━━━ EXTRACTED MATERIAL
theorem opBlockCoded_touches (e : Nat) (o : Sys2Proof.CodedOutcome) (s : State) : Moves [.regs, .sent, .evt, .ctx, .tables, .cut, .shoe, .lnk] s (opBlockCoded e o s) := by
  unfold opBlockCoded
  try dsimp only
  repeat' (first
    | with_reducible exact Moves.refl _ _
    | with_reducible assumption
    | (with_reducible apply Moves.step (writeCoded_touches ..); decide +kernel)
    | (with_reducible apply Moves.step (freeEngine_touches ..); decide +kernel)
    | (with_reducible apply Moves.step (restartWork_touches ..); decide +kernel)
    | (with_reducible apply Moves.step (jobCoded_touches ..); decide +kernel)
    | (fail_if_no_progress with_reducible refine Moves.upd_regs (by decide +kernel) ?_)
    | (fail_if_no_progress with_reducible refine Moves.upd_sent (by decide +kernel) ?_)
    | (fail_if_no_progress with_reducible refine Moves.upd_evt (by decide +kernel) ?_)
    | (fail_if_no_progress with_reducible refine Moves.upd_ctx (by decide +kernel) ?_)
    | (fail_if_no_progress with_reducible refine Moves.upd_tables (by decide +kernel) ?_)
    | (fail_if_no_progress with_reducible refine Moves.upd_cut (by decide +kernel) ?_)
    | (fail_if_no_progress with_reducible refine Moves.upd_lnk (by decide +kernel) ?_)
    | (fail_if_no_progress with_reducible refine Moves.upd_shoe (by decide +kernel) rfl ?_)
    | (fail_if_no_progress with_reducible refine Moves.upd (h := ?_))
    | (dsimp only [id])
    | (split)
    | (intro _))

theorem cutSource_touches (n : Nat) (t : Task) (s : State) : Moves [.ctx, .cut] s (cutSource n t s) := by
  unfold cutSource
  try dsimp only
  repeat' (first
    | with_reducible exact Moves.refl _ _
    | with_reducible assumption
    | (with_reducible apply Moves.step (queueJob_touches ..); decide +kernel)
    | (with_reducible apply Moves.step (onJob_touches ..); decide +kernel)
    | (with_reducible apply Moves.step (commenceOpen_touches ..); decide +kernel)
    | (fail_if_no_progress with_reducible refine Moves.upd_ctx (by decide +kernel) ?_)
    | (fail_if_no_progress with_reducible refine Moves.upd_cut (by decide +kernel) ?_)
    | (fail_if_no_progress with_reducible refine Moves.upd (h := ?_))
    | (dsimp only [id])
    | (split)
    | (intro _))

theorem jobDecoded_touches (e : Nat) (n : Nat) (s : State) : Moves [.regs, .sent, .evt, .ctx, .cut, .shoe, .lnk] s (jobDecoded e n s) := by
  unfold jobDecoded
  try dsimp only
  repeat' (first
    | with_reducible exact Moves.refl _ _
    | with_reducible assumption
    | (with_reducible apply Moves.step (jobOutput_touches ..); decide +kernel)
    | (with_reducible apply Moves.step (endJob_touches ..); decide +kernel)
    | (with_reducible apply Moves.step (raise_touches ..); decide +kernel)
    | (fail_if_no_progress with_reducible refine Moves.upd_regs (by decide +kernel) ?_)
    | (fail_if_no_progress with_reducible refine Moves.upd_sent (by decide +kernel) ?_)
    | (fail_if_no_progress with_reducible refine Moves.upd_evt (by decide +kernel) ?_)
    | (fail_if_no_progress with_reducible refine Moves.upd_ctx (by decide +kernel) ?_)
    | (fail_if_no_progress with_reducible refine Moves.upd_cut (by decide +kernel) ?_)
    | (fail_if_no_progress with_reducible refine Moves.upd_lnk (by decide +kernel) ?_)
    | (fail_if_no_progress with_reducible refine Moves.upd_shoe (by decide +kernel) rfl ?_)
    | (fail_if_no_progress with_reducible refine Moves.upd (h := ?_))
    | (dsimp only [id])
    | (split)
    | (intro _))
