theorem opReelRecord_touches (d : Nat) (counter : Sys2Proof.Byte) (takeup : Bool) (count : Sys2Proof.Word) (tension : BitVec 16) (timing : Sys2Proof.SampleTiming) (s : State) : Moves [.regs, .sent, .evt, .ctx, .img, .decks, .loops, .traces] s (opReelRecord d counter takeup count tension timing s) := by
  unfold opReelRecord
  try dsimp only
  repeat' (first
    | with_reducible exact Moves.refl _ _
    | with_reducible assumption
    | (with_reducible apply Moves.step (computeReel_touches ..); decide +kernel)
    | (with_reducible apply Moves.step (noteOverrun_touches ..); decide +kernel)
    | (with_reducible apply Moves.step (noteTiming_touches ..); decide +kernel)
    | (fail_if_no_progress with_reducible refine Moves.upd_regs (by decide +kernel) ?_)
    | (fail_if_no_progress with_reducible refine Moves.upd_sent (by decide +kernel) ?_)
    | (fail_if_no_progress with_reducible refine Moves.upd_evt (by decide +kernel) ?_)
    | (fail_if_no_progress with_reducible refine Moves.upd_ctx (by decide +kernel) ?_)
    | (fail_if_no_progress with_reducible refine Moves.upd_img (by decide +kernel) ?_)
    | (fail_if_no_progress with_reducible refine Moves.upd_decks (by decide +kernel) ?_)
    | (fail_if_no_progress with_reducible refine Moves.upd_loops (by decide +kernel) ?_)
    | (fail_if_no_progress with_reducible refine Moves.upd_traces (by decide +kernel) ?_)
    | (fail_if_no_progress with_reducible refine Moves.upd (h := ?_))
    | (dsimp only [id])
    | (split)
    | (intro _))

theorem opDeckEstop_touches (d : Nat) (s : State) : Moves [.regs, .sent, .evt, .ctx, .tables, .cut, .shoe, .decks, .loops, .lnk] s (opDeckEstop d s) := by
  unfold opDeckEstop
  try dsimp only
  repeat' (first
    | with_reducible exact Moves.refl _ _
    | with_reducible assumption
    | (with_reducible apply Moves.step (controlledStop_touches ..); decide +kernel)
    | (with_reducible apply Moves.step (State.onDeck_touches ..); decide +kernel)
    | (with_reducible apply Moves.step (raiseDeck_touches ..); decide +kernel)
    | (fail_if_no_progress with_reducible refine Moves.upd_regs (by decide +kernel) ?_)
    | (fail_if_no_progress with_reducible refine Moves.upd_sent (by decide +kernel) ?_)
    | (fail_if_no_progress with_reducible refine Moves.upd_evt (by decide +kernel) ?_)
    | (fail_if_no_progress with_reducible refine Moves.upd_ctx (by decide +kernel) ?_)
    | (fail_if_no_progress with_reducible refine Moves.upd_tables (by decide +kernel) ?_)
    | (fail_if_no_progress with_reducible refine Moves.upd_cut (by decide +kernel) ?_)
    | (fail_if_no_progress with_reducible refine Moves.upd_decks (by decide +kernel) ?_)
    | (fail_if_no_progress with_reducible refine Moves.upd_loops (by decide +kernel) ?_)
    | (fail_if_no_progress with_reducible refine Moves.upd_lnk (by decide +kernel) ?_)
    | (fail_if_no_progress with_reducible refine Moves.upd_shoe (by decide +kernel) rfl ?_)
    | (fail_if_no_progress with_reducible refine Moves.upd (h := ?_))
    | (dsimp only [id])
    | (split)
    | (intro _))

theorem opTelemetryDiscardLimit_touches (d : Nat) (s : State) : Moves [.regs, .sent, .evt, .ctx, .tables, .cut, .shoe, .decks, .loops, .lnk] s (opTelemetryDiscardLimit d s) := by
  unfold opTelemetryDiscardLimit
  try dsimp only
  repeat' (first
    | with_reducible exact Moves.refl _ _
    | with_reducible assumption
    | (with_reducible apply Moves.step (motorOff_touches ..); decide +kernel)
    | (with_reducible apply Moves.step (controlledStop_touches ..); decide +kernel)
    | (with_reducible apply Moves.step (State.onMotion_touches ..); decide +kernel)
    | (with_reducible apply Moves.step (raiseDeck_touches ..); decide +kernel)
    | (fail_if_no_progress with_reducible refine Moves.upd_regs (by decide +kernel) ?_)
    | (fail_if_no_progress with_reducible refine Moves.upd_sent (by decide +kernel) ?_)
    | (fail_if_no_progress with_reducible refine Moves.upd_evt (by decide +kernel) ?_)
    | (fail_if_no_progress with_reducible refine Moves.upd_ctx (by decide +kernel) ?_)
    | (fail_if_no_progress with_reducible refine Moves.upd_tables (by decide +kernel) ?_)
    | (fail_if_no_progress with_reducible refine Moves.upd_cut (by decide +kernel) ?_)
    | (fail_if_no_progress with_reducible refine Moves.upd_decks (by decide +kernel) ?_)
    | (fail_if_no_progress with_reducible refine Moves.upd_loops (by decide +kernel) ?_)
    | (fail_if_no_progress with_reducible refine Moves.upd_lnk (by decide +kernel) ?_)
    | (fail_if_no_progress with_reducible refine Moves.upd_shoe (by decide +kernel) rfl ?_)
    | (fail_if_no_progress with_reducible refine Moves.upd (h := ?_))
    | (dsimp only [id])
    | (split)
    | (intro _))

theorem opTraceTrigger_touches (d : Nat) (c : Nat) (src : Sys2Proof.TraceSource) (stamp : BitVec 64) (s : State) : Moves [.regs, .sent, .evt, .traces] s (opTraceTrigger d c src stamp s) := by
  unfold opTraceTrigger
  try dsimp only
  repeat' (first
    | with_reducible exact Moves.refl _ _
    | with_reducible assumption
    | (with_reducible apply Moves.step (trigger_touches ..); decide +kernel)
    | (fail_if_no_progress with_reducible refine Moves.upd_regs (by decide +kernel) ?_)
    | (fail_if_no_progress with_reducible refine Moves.upd_sent (by decide +kernel) ?_)
    | (fail_if_no_progress with_reducible refine Moves.upd_evt (by decide +kernel) ?_)
    | (fail_if_no_progress with_reducible refine Moves.upd_traces (by decide +kernel) ?_)
    | (fail_if_no_progress with_reducible refine Moves.upd (h := ?_))
    | (dsimp only [id])
    | (split)
    | (intro _))

end Sys2Proof.Machine
end

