theorem opMediumFormat_touches (n : Nat) (s : State) : Moves [.regs, .sent, .evt, .ctx, .lnk] s (opMediumFormat n s) := by
  unfold opMediumFormat
  try dsimp only
  repeat' (first
    | with_reducible exact Moves.refl _ _
    | with_reducible assumption
    | (with_reducible apply Moves.step (fetchLabel_touches ..); decide +kernel)
    | (with_reducible apply beginTask_step; decide +kernel)
    | (with_reducible apply Moves.step (noteRefusal_touches ..); decide +kernel)
    | (with_reducible apply runAdmin_step; decide +kernel)
    | (fail_if_no_progress with_reducible refine Moves.upd_regs (by decide +kernel) ?_)
    | (fail_if_no_progress with_reducible refine Moves.upd_sent (by decide +kernel) ?_)
    | (fail_if_no_progress with_reducible refine Moves.upd_evt (by decide +kernel) ?_)
    | (fail_if_no_progress with_reducible refine Moves.upd_ctx (by decide +kernel) ?_)
    | (fail_if_no_progress with_reducible refine Moves.upd_lnk (by decide +kernel) ?_)
    | (fail_if_no_progress with_reducible refine Moves.upd (h := ?_))
    | (dsimp only [id])
    | (split)
    | (intro _))

theorem forgetTables_touches (d : Nat) (s : State) : Moves [.tables] s (forgetTables d s) := by
  unfold forgetTables
  try dsimp only
  repeat' (first
    | with_reducible exact Moves.refl _ _
    | with_reducible assumption
    | (fail_if_no_progress with_reducible refine Moves.upd_tables (by decide +kernel) ?_)
    | (fail_if_no_progress with_reducible refine Moves.upd (h := ?_))
    | (dsimp only [id])
    | (split)
    | (intro _))

theorem ejectGroup_touches (d : Nat) (s : State) : Moves [.sent, .evt, .tables, .shoe, .decks] s (ejectGroup d s) := by
  unfold ejectGroup
  try dsimp only
  repeat' (first
    | with_reducible exact Moves.refl _ _
    | with_reducible assumption
    | (with_reducible apply Moves.step (State.onDeck_touches ..); decide +kernel)
    | (with_reducible apply Moves.step (freeOwned_touches ..); decide +kernel)
    | (with_reducible apply Moves.step (forgetTables_touches ..); decide +kernel)
    | (with_reducible apply forEach_step)
    | (fail_if_no_progress with_reducible refine Moves.upd_sent (by decide +kernel) ?_)
    | (fail_if_no_progress with_reducible refine Moves.upd_evt (by decide +kernel) ?_)
    | (fail_if_no_progress with_reducible refine Moves.upd_tables (by decide +kernel) ?_)
    | (fail_if_no_progress with_reducible refine Moves.upd_decks (by decide +kernel) ?_)
    | (fail_if_no_progress with_reducible refine Moves.upd_shoe (by decide +kernel) rfl ?_)
    | (fail_if_no_progress with_reducible refine Moves.upd (h := ?_))
    | (dsimp only [id])
    | (split)
    | (intro _))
━━━━━━
— PROBLEM TO WORK ON —
Please reproduce exactly the lines above, beginning with the first and ending with the line that contains "(restartWork_touches ..); decide +kernel)", and include nothing outside that range.

— RESULT BELOW —
theorem opBlockCoded_touches (e : Nat) (o : Sys2Proof.CodedOutcome) (s : State) : Moves [.regs, .sent, .evt, .ctx, .tables, .cut, .shoe, .lnk] s (opBlockCoded e o s) := by
  unfold opBlockCoded
  try dsimp only
  repeat' (first
    | with_reducible exact Moves.refl _ _
    | with_reducible assumption
    | (with_reducible apply Moves.step (writeCoded_touches ..); decide +kernel)
    | (with_reducible apply Moves.step (freeEngine_touches ..); decide +kernel)
    | (with_reducible apply Moves.step (restartWork_touches ..); decide +kernel)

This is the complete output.